Top of The input

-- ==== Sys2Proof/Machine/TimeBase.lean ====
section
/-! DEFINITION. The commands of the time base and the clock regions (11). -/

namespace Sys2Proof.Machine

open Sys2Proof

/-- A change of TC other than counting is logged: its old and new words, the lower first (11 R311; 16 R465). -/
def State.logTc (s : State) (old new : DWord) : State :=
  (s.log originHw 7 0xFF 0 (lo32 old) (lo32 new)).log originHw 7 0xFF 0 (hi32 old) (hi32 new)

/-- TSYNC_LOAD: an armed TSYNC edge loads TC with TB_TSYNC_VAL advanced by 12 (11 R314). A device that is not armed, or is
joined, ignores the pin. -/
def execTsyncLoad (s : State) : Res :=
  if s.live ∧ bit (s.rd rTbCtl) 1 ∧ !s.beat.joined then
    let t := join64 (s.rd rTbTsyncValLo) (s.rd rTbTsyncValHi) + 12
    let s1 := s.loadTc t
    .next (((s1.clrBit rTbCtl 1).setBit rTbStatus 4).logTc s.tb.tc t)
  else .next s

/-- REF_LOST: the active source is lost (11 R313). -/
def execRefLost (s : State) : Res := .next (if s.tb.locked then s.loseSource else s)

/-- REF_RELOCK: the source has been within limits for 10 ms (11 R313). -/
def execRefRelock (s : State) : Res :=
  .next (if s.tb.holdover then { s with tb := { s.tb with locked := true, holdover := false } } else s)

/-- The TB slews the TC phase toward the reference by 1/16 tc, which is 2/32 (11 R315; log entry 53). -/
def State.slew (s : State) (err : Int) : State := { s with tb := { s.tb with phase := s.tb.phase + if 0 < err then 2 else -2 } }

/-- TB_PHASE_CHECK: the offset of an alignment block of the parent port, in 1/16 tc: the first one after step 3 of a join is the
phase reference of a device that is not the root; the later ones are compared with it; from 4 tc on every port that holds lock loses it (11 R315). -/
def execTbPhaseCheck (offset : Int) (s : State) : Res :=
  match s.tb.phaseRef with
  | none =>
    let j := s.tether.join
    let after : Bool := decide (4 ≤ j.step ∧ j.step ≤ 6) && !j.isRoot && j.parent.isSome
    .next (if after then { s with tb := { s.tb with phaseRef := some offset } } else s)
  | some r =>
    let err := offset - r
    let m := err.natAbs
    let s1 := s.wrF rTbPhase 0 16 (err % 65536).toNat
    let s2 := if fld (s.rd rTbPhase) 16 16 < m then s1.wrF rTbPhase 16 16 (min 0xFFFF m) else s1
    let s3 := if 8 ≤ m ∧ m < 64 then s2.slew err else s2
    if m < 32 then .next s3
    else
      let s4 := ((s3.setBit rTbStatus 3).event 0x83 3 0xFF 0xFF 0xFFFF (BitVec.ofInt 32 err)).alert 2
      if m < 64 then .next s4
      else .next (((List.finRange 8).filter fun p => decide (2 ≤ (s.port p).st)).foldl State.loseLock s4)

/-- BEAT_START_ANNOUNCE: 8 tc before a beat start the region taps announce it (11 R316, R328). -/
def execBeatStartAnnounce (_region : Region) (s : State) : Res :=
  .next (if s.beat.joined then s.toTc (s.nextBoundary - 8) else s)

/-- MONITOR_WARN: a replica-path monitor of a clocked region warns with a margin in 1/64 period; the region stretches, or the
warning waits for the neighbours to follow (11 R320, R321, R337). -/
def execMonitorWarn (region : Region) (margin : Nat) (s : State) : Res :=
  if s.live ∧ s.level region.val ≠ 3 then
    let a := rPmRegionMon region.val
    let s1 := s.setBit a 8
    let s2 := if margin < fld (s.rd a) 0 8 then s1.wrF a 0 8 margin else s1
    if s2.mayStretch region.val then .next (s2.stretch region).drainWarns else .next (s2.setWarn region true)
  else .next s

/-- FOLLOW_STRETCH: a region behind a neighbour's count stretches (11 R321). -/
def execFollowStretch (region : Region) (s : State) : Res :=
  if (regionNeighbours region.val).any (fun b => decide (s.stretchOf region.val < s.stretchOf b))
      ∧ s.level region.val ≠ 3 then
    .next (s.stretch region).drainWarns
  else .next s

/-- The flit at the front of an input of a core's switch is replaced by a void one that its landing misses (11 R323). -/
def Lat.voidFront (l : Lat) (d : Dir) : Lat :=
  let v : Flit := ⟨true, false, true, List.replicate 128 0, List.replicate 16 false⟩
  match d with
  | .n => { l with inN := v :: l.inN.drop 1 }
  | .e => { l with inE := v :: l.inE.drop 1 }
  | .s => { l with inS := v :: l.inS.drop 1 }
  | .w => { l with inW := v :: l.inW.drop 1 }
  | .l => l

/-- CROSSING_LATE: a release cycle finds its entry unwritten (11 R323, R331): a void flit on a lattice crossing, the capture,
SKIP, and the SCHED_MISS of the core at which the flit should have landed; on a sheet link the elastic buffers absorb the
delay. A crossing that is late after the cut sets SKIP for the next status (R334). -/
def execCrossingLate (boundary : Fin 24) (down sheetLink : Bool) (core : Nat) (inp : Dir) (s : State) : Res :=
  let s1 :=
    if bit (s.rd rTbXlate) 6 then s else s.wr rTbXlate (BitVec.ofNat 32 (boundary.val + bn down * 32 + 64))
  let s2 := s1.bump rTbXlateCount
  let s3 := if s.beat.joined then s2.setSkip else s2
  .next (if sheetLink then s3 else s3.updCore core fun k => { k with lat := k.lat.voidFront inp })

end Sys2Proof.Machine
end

Bottom of The input

_Work to complete_.
In the listing above, find each line with "stretches" and copy it.

_Solution for this problem_.
/-- MONITOR_WARN: a replica-path monitor of a clocked region warns with a margin in 1/64 period; the region stretches, or the
/-- FOLLOW_STRETCH: a region behind a neighbour's count stretches (11 R321). -/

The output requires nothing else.